Finding that 8 U.S.C. § 1252 does not preclude district court jurisdiction in this case, the court considers Petitioner's claims. Petitioner maintains that the state court's denial in 2006 of his motions for new trial triggered a right to pursue habeas relief in federal court. In 2006, Petitioner filed in state court motions styled as "Non-statutory Motion to Vacate a Judgment Entered After Court Trial on Grounds of Ineffective Assistance of Counsel" and "Non-statutory Motion to Vacate a Plea Entered on Grounds of Ineffective Assistance of Counsel" respectively. (Lodgment Ex. 1 at 17 et seq. & 78 et seq.) The only relief requested in each motion was a new trial pursuant to California Penal Code § 1181. (Id. at 23 & 83.) The motions were denied because they were filed after the judgment in each case had been entered. (Id. at 57 & 117; Lodgment Ex. 2 at 5-10.) The court reasoned that it lacked jurisdiction under California law to grant a motion for new trial brought after the entry of judgment. (Lodgment Ex. 2 at 5-10, citing Cal. Penal Code §§ 1181,1182 & People v. Smyers, 2 Cal. App. 3d 666 (1969).)
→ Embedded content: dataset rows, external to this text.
/-- Settles O3, for each of the two kinds of code. -/
theorem encodeDecodeRoundTrip : Obligations.EncodeDecodeRoundTrip := by
  intro c i h
  cases c with
  | command w => exact encode_of_decodeCommand h
  | state c => exact encode_of_decodeState h

/-- Settles O1: each code is the encoding of its instruction, by evaluation, and so decodes to it. -/
theorem commandWordsDecode : Obligations.CommandWordsDecode :=
  ⟨decodeEncodeRoundTrip .nop rfl, decodeEncodeRoundTrip (.bcCfg 128 256 .standard) rfl,
    decodeEncodeRoundTrip (.bcCfg 128 256 .alternate) rfl, decodeEncodeRoundTrip (.bcCfg 32 64 .standard) rfl,
    decodeEncodeRoundTrip .bcRekey rfl, decodeEncodeRoundTrip .csDec rfl, decodeEncodeRoundTrip .hsAbort rfl,
    decodeEncodeRoundTrip .stepValidateRequest rfl, decodeEncodeRoundTrip .stepDecryptSessionKey rfl,
    decodeEncodeRoundTrip .stepDecryptPayload rfl, decodeEncodeRoundTrip .stepVerifySignature rfl,
    decodeEncodeRoundTrip .stepVerifyHash rfl, decodeEncodeRoundTrip .stepBuildResponse rfl⟩

/-! ### The rows of the opcode table -/

/-- Every instruction's code is the one of its row of the table, or the code of a sequencer state (30_encoding.md R77,
R82). -/
theorem rowMatch (i : Instr) : Laws.RowMatch.Statement i := by
  cases i with
  | nop => exact Laws.RowMatch.nop
  | bcCfg bs ks var => exact Laws.RowMatch.bcCfg bs ks var
  | bcRekey => exact Laws.RowMatch.bcRekey
  | bcEnc => exact Laws.RowMatch.bcEnc
  | bcDec => exact Laws.RowMatch.bcDec
  | csEnc => exact Laws.RowMatch.csEnc
  | csDec => exact Laws.RowMatch.csDec
  | hsStart => exact Laws.RowMatch.hsStart
  | hsRx => exact Laws.RowMatch.hsRx
  | hsAbort => exact Laws.RowMatch.hsAbort
  | stepValidateRequest => exact Laws.RowMatch.stepValidateRequest
  | stepDecryptSessionKey => exact Laws.RowMatch.stepDecryptSessionKey
  | stepDecryptPayload => exact Laws.RowMatch.stepDecryptPayload
  | stepVerifySignature => exact Laws.RowMatch.stepVerifySignature
  | stepVerifyHash => exact Laws.RowMatch.stepVerifyHash
  | stepBuildResponse => exact Laws.RowMatch.stepBuildResponse

theorem row_of_decodeCommand {w : BitVec 32} {i : Instr} (h : decodeCommand w = .ok i) :
    ∃ r, i.row = some r ∧ r.selects w = true := by
  obtain ⟨hwf, henc⟩ := encode_of_decodeCommand h
  have hrow := rowMatch i hwf
  rw [henc] at hrow
  obtain ⟨r, hr, -, hsel⟩ := hrow
  exact ⟨r, hr, hsel⟩

/-- Only `BC.CFG` can be ill formed, and it is no step. -/
theorem wellFormed_of_encode_state {i : Instr} {c : BitVec 4} (h : encode i = .state c) : i.wellFormed = true := by
  cases i with
  | bcCfg bs ks var => cases h
  | _ => rfl

theorem row_of_encode_state {i : Instr} {c : BitVec 4} (h : encode i = .state c) : i.row = none := by
  have hrow := rowMatch i (wellFormed_of_encode_state h)
  rw [h] at hrow
  obtain ⟨hnone, -⟩ := hrow
  exact hnone

/-- The row of `BC.CFG` fixes the opcode and the reserved bits of `ARG` (30_encoding.md R74, R77). -/
theorem cfgRow_fields {w : BitVec 32} (h : w &&& 0xFFE00000#32 = 0x10000000#32) :
    opcField w = 0x10#8 ∧ (argField w).extractLsb' 21 3 = 0 := by
  have hfield : ∀ start len, w.extractLsb' start len &&& (0xFFE00000#32).extractLsb' start len =
      (0x10000000#32).extractLsb' start len := fun start len => by rw [← BitVec.extractLsb'_and, h]
  have hopc := hfield 24 8
  have hres := hfield 21 3
  rw [show (0xFFE00000#32).extractLsb' 24 8 = BitVec.allOnes 8 by decide, BitVec.and_allOnes] at hopc
  rw [show (0xFFE00000#32).extractLsb' 21 3 = BitVec.allOnes 3 by decide, BitVec.and_allOnes] at hres
  rw [argField, BitVec.extractLsb'_extractLsb'_of_le (by decide)]
  exact ⟨hopc.trans (by decide), hres.trans (by decide)⟩

/-- What the row of `BC.CFG` selects is a `BC.CFG`. -/
theorem decodeCommand_of_cfgRow {w : BitVec 32} (h : w &&& 0xFFE00000#32 = 0x10000000#32) :
    ∃ bs ks var, decodeCommand w = .ok (.bcCfg bs ks var) := by
  obtain ⟨hopc, hres⟩ := cfgRow_fields h
  exact ⟨_, _, _, (decodeCommand_cfg hopc).trans (if_pos hres)⟩

/-- The row of an instruction without operands selects its code alone. -/
theorem eq_pattern_of_selects {r : CommandRow} {w : BitVec 32} (hmask : r.mask = 0xFFFFFFFF#32) (h : r.selects w = true) :
    w = r.pattern := by
  have hand : w &&& BitVec.allOnes 32 = r.pattern := by
    rw [CommandRow.selects, hmask] at h
    exact eq_of_beq h
  rwa [BitVec.and_allOnes] at hand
Petitioner has not cited any authority to show that the state court's denial of his motions violated his constitutional rights. "[F]ederal habeas corpus relief does not lie for errors of state law. . . . [I]t is not the province of a federal habeas court to re-examine state-court determinations of state-law questions." Estelle v. McGuire, 502 U.S. 62, 68 (1991). Accordingly, the denial of Petitioner's motions does not provide a basis for habeas relief.

What remains of the Petition are the underlying constitutional claims of ineffective assistance of counsel arising from representation related to the 1996 and 1998 Convictions. Petitioner's theory of ineffective assistance as to the 1996 Conviction is that Mr. Verhovskoy failed to file the opening brief on appeal and misled Petitioner about the status of his appeal, thus depriving him of his first appeal as of right. (Pet. at 9-12.) The theory as to the 1998 Conviction is that Mr. Verhovskoy represented Petitioner notwithstanding a conflict of interest. (Id. at 12-15.) Petitioner argues that the conflict arose from Mr. Verhovskoy's previous representation which resulted in the 1996 Conviction. "In criminal cases, an attorney's representation of a former client may preclude renewed representation of that client in a new matter if the prior representation resulted in a client's conviction[, because] the client may want to attack the prior conviction on the ground of incompetent representation." Paul W. Vapnek et al., Cal. Practice Guide: Professional Responsibility (2008) (citing People v. Bailey, 9 Cal. App. 4th 1252, 1254-55 (1992) & San Diego County Bar Association Ethics Opinion 1995-1), cited in Pet. at 13.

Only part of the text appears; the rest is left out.